What can a nursing home take for payment?

Nursing homes, like other businesses, can vary in regard to the forms of payment they accept. Most nursing homes accept payments from benefits providers like Medicare and Medicaid. Many nursing homes also accept cash, checks, and credit cards. 

Are there any alternatives to nursing homes that can save money?

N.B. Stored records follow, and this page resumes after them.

-- ==== Sys2Proof/Machine/Work.lean ====
section
/-! DEFINITION. Jobs, packets, Brands, task groups and slivers: how work ends and what follows (R95, R130, R131, R300 to R307,
R414 to R421). -/

namespace Sys2Proof.Machine

/-! ### Packet fields (R296) -/

def Pkt.word (p : Pkt) (n : Nat) : Nat := p.words.getD n 0
def Pkt.type (p : Pkt) : Nat := fld (p.word 0) 0 4
def Pkt.job (p : Pkt) : Nat := fld (p.word 0) 4 12
def Pkt.last (p : Pkt) : Bool := bitAt (p.word 0) 16
def Pkt.irq (p : Pkt) : Bool := bitAt (p.word 0) 17

/-- The job is live: not FREE, DONE or FAILED (R300). -/
def Job.alive (j : Job) : Bool := decide (1 ≤ j.st ∧ j.st ≤ 5)

/-! ### Cancelling (R303) -/

/-- The job enters CANCELLING with the status the cancel adds; its work stops at tile boundaries and JOB_CANCEL_END finishes it. -/
def Sys.beginCancel (j st : Nat) (y : Sys) : Sys :=
  let b := y.job j
  if 1 ≤ b.st ∧ b.st ≤ 4 then y.modJob j fun b => { b with st := 5, cancelWith := st, resumeHeld := false }
  else if b.st = 5 then y.modJob j fun b => { b with cancelWith := statusJoin b.cancelWith st }
  else y

/-! ### The holding limit (R284) -/

/-- Job of a semaphore's holder. -/
def Sys.holderJob (y : Sys) : SemHolder → Nat
  | .sliver t _ => (y.tg t).job
  | .group t => (y.tg t).job
  | .job j => j

/-- The timer of a holder runs: a waiter of smaller base priority than the holder's own waits on what it holds (R284). -/
def Sys.holdTimed (y : Sys) (n : Nat) (h : SemHold) : Bool :=
  (y.sem n).waits.any fun w => decide (y.basePrio (y.holderCtx w.who) < y.basePrio (y.holderCtx h.who))

/-- A holder has held past the limit: its job is cancelled with 0x50 and its tokens return. -/
def Sys.holdOver (h : SemHolder) (y : Sys) : Sys :=
  let y := (y.beginCancel (y.holderJob h) 0x50).semReturnAll h
  (y.modBridle fun b => { b with holdCancels := satInc b.holdCancels }).bridleEvent 0

/-- With a limit of 0 the first qualifying wait cancels (R293). -/
def Sys.limitZero (n : Nat) (y : Sys) : Sys :=
  if y.bridle.holdLimit ≠ 0 then y
  else (((y.sem n).holds.filter (y.holdTimed n)).map (·.who)).eraseDups.foldl (fun y h => y.holdOver h) y

/-! ### Completion records (R305) -/

/-- The sixteen words of a job's completion record in a state, with the status. -/
def Job.record (b : Job) (j st status : Nat) : List Nat :=
  let brand := if b.brand && publishes status && st == 6 then (List.range 8).map (wordAt b.brandValue) else List.replicate 8 0
  [put status 0 8 + put st 8 4 + put j 12 12 + put b.ctx 24 6, put b.opens 0 20, b.packets % 2 ^ 32,
   if status = 0 ∨ status = 2 then 0 else b.group % 2 ^ 32, b.reruns % 2 ^ 32, b.reexec % 2 ^ 32, 0, 0] ++ brand

/-- The record is written at JOB_COMPL_ADDR, then the job's vector is raised when enabled. The TANDEM worker writes none (R391); a
context in Calm writes nothing to host memory (hostWrite). -/
def Sys.writeRecord (j st status : Nat) (y : Sys) : Sys :=
  let b := y.job j
  if y.glob.config = 2 ∧ y.duo.role = 1 ∧ y.duo.alone = false then y else
  let y := (y.vwrite none b.ctx b.complAddr (wordsBytes (b.record j st status)) none).1
  if b.irqDone then y.raise (y.moduleOf b.ctx) b.vector else y

/-! ### Brands (R414 to R421) -/

/-- The Brand state of a job. -/
def Sys.brandOf (y : Sys) (j : Nat) : BrandSt := tget {} y.sec.brands j

def Sys.modBrand (y : Sys) (j : Nat) (f : BrandSt → BrandSt) : Sys := y.modSec fun c => { c with brands := tmod {} c.brands j f }

/-- Indices of the regions of some kinds, in manifest order. -/
def BrandSt.regions (b : BrandSt) (k : Nat → Bool) : List Nat :=
  (List.range b.entries.length).filter fun i => match b.entries[i]? with | some e => k e.kind | none => false

/-- The 144-byte preimage of R419. -/
def Sys.brandPreimage (y : Sys) (j status : Nat) : List Byte :=
  let b := y.brandOf j
  let job := y.job j
  let exact := job.exact || y.glob.config == 2
  let dig := fun i => tget [] b.starts i
  let hash := Shake.shake256 32
  leBytes 4 0x444E5242 ++ leBytes 4 (1 + putb exact 16) ++ leBytes 4 (status % 256) ++
  leBytes 4 (put (b.regions (· == 3)).length 0 8 + put (b.regions (· != 3)).length 8 8) ++
  job.digest ++
  hash (leBytes 32 b.sum ++ (b.regions fun k => k == 0 || k == 1).flatMap dig) ++
  hash b.models.flatten ++
  hash ((b.regions (· == 2)).flatMap dig)

/-- The Brand of a job (R419). -/
def Sys.brand (y : Sys) (j status : Nat) : List Byte := Shake.shake256 32 (y.brandPreimage j status)

/-- A Brand that cannot be formed: counted, raised, logged; the job ends with the status (R420, R430). -/
def Sys.brandFail (j st : Nat) (y : Sys) : Sys :=
  let y := y.modSec fun c => { c with brandFails := satInc c.brandFails }
  let y := y.secEvent 2
  let y := y.logFault { cls := 0x0C, action := 0x04, status := st, block := 0x0C, ctx := some (y.job j).ctx, job := some j }
  y.beginCancel j st

/-- Start checks of a manifest: its entries, or the status of R420. -/
def Sys.readManifest (y : Sys) (j : Nat) : Sys × Except Nat (List MEntry) :=
  let a := (y.job j).manifest
  let d := (y.ctx (y.job j).ctx).domain
  if a % 64 ≠ 0 then (y, .error 0x10)
  else if !y.mem.inDom d a 16 then (y, .error 0x60)
  else
    let r := y.mem.load .work a 272
    let y := { y with mem := r.1 }
    let bs := r.2
    let n := fld (wordAt bs 0) 0 5
    let es := (List.range n).map fun i =>
      ({ addr := word64At bs (4 + 4 * i), len := wordAt bs (6 + 4 * i), kind := wordAt bs (7 + 4 * i) } : MEntry)
    let malformed := decide (16 < n) || fld (wordAt bs 0) 5 27 != 0 || !allZero ((bs.drop 4).take 12) ||
      es.any fun e => decide (3 < e.kind) || (if e.kind = 3 then e.len != 0 || decide (15 < e.addr) else e.len == 0)
    let outside := !y.mem.inDom d a (16 + 16 * n) ||
      es.any fun e => if e.kind = 3 then (tget {} y.sec.models e.addr).st != 2 else !y.mem.inDom d e.addr e.len
    if malformed then (y, .error 0x10) else if outside then (y, .error 0x60) else (y, .ok es)

/-- Free hash engines take the oldest waiting requests (R421). -/
def Sec.fill (c : Sec) : Sec :=
  let c := match c.eng0, c.hashes with
    | none, h :: t => { c with eng0 := some h, hashes := t }
    | _, _ => c
  match c.eng1, c.hashes with
  | none, h :: t => { c with eng1 := some h, hashes := t }
  | _, _ => c

/-- Hash requests join the queue. -/
def Sec.ask (hs : List HashReq) (c : Sec) : Sec := { c with hashes := c.hashes ++ hs }.fill

/-- Hash requests that satisfy a test are dropped. -/
def Sec.drop (p : HashReq → Bool) (c : Sec) : Sec :=
  { c with hashes := c.hashes.filter fun h => !p h, eng0 := c.eng0.filter fun h => !p h, eng1 := c.eng1.filter fun h => !p h }.fill

/-- A request of a job's region digests. -/
def HashReq.ofJob (j : Nat) : HashReq → Bool
  | .region k _ _ => k == j
  | .seal _ => false

/-- The hash requests of all regions of a job join the queue (R421). -/
def Sys.queueHashes (j : Nat) (atEnd : Bool) (y : Sys) : Sys :=
  let b := y.brandOf j
  y.modSec fun c => c.ask ((b.regions (· != 3)).map fun i => HashReq.region j i atEnd)

/-- The job enters RUNNING at its first start; the effective Pattern digest is latched (R38, R300). -/
def Sys.enterRunning (j : Nat) (y : Sys) : Sys :=
  let d := y.glob.patternDigest
  y.modJob j fun b => { b with st := 2, started := true, digest := if b.started then b.digest else d }

/-! ### The end of a job (R301, R303) -/

/-- Fetched packets of a job lie in task slots. -/
def Sys.hasPackets (y : Sys) (j : Nat) : Bool := y.bridle.queues.any fun q => q.2.slots.any fun p => p.job == j

/-- Its task groups' digests still wait for the worker's (R393). -/
def Sys.unmatched (y : Sys) (j : Nat) : Bool := y.duo.waiting.any fun w => w.2.1 == j

/-- The job reaches DONE or FAILED: tokens return, the record is written (R305, R307). -/
def Sys.finishJob (j st status : Nat) (y : Sys) : Sys :=
  let y := y.semReturnAll (.job j)
  let y := y.modJob j fun b => { b with st := st, status := status }
  let y := y.modSec (Sec.drop (HashReq.ofJob j))
  y.writeRecord j st status

/-- DONE with its Brand; UNMIRRORED when a TANDEM job completes without comparison (R398). -/
def Sys.jobDone (j : Nat) (y : Sys) : Sys :=
  let status := (y.job j).status
  let v := y.brand j status
  let y := y.modJob j fun b => { b with brandValue := v }
  let y := y.finishJob j 6 status
  if y.glob.config = 2 ∧ (y.duo.alone = true ∨ y.duo.unmirrored.contains j = true) then y.duoEvent 7 else y

/-- R301: a job whose LAST packet and all fetched packets have completed with a publishing status becomes DONE, after its end digests
(R416). -/
def Sys.tryDone (j : Nat) (y : Sys) : Sys :=
  let b := y.job j
  if b.st = 2 ∧ b.lastDone = true ∧ y.hasPackets j = false ∧ publishes b.status = true ∧ y.unmatched j = false then
    let br := y.brandOf j
    if br.st = 3 then y
    else if (br.regions (· != 3)).isEmpty ∨ br.st = 4 then y.jobDone j
    else (y.modBrand j fun b => { b with st := 3 }).queueHashes j true
  else y

/-! ### The end of a packet (R296, R301) -/

/-- A beam gate opens (R67). -/
def Sys.openGate (g : Nat) (y : Sys) : Sys := y.modBeam fun b => { b with gates := setBit b.gates (g % 16) }

/-- The packet at the head of a queue completes with a status, on behalf of a task group identifier; a GATE_EN
task group opens its gate, whether or not it ran (R298, log entry 28). -/
def Sys.packetComplete (q st grp : Nat) (y : Sys) : Sys :=
  match (y.queue q).slots with
  | [] => y
  | p :: rest =>
    let j := p.job
    let y := y.modQueue q fun k => { k with slots := rest, lastStatus := st, done := (k.done + 1) % 2 ^ 24 }
    let y := y.modPool 3 0 (Pool.give 1)
    let b := y.job j
    let mine := b.alive && b.ctx == (y.queue q).ctx
    let y := if mine then y.modJob j fun b =>
        let s := statusJoin b.status st
        { b with packets := (b.packets + 1) % 2 ^ 32, status := s, lastDone := b.lastDone || p.last,
                 group := if s ≠ b.status ∧ st = s then grp else b.group }
      else y
    let y := if p.type = 1 ∧ p.work.isNone = true then y.chainPacket q (p.word 0) st else y
    let y := if p.type = 1 ∧ bitAt (p.word 0) 22 then y.openGate (fld (p.word 0) 23 4) else y
    let y := if p.irq then y.raise (y.moduleOf (y.queue q).ctx) b.vector else y
    if !mine then y
    else if publishes st then y.tryDone j
    else if 1 ≤ b.st ∧ b.st ≤ 3 then y.beginCancel j 0x01
    else y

Yes. Nursing homes are generally reserved for the people who need the most amount of care. People who can still function semi-independently may be better off hiring a homemaker, a home health aide, attending adult day care, or moving into an assisted living facility — all of which are cheaper options.


Final thoughts

Many Americans are asking themselves, “how can I pay for assisted living with no money.” However, you can see that there are many options to pay for your long-term care needs, and you may never have to worry about how to pay for a nursing home with no money. At the very least, Medicaid will pay for the cost of basic-level long-term care, although planning to fund your long-term care in advance can help you ensure you get the best care possible. 

However, putting the pieces of your plan together can be very complex as you navigate intricate rules for many of your options. It’s a wise idea to speak with a certified financial advisor who can help you create a solid plan. Consider a fiduciary advisor who works on a fee-only basis, as these professionals are able to provide the most helpful and unbiased advice for your lifetime financial planning needs.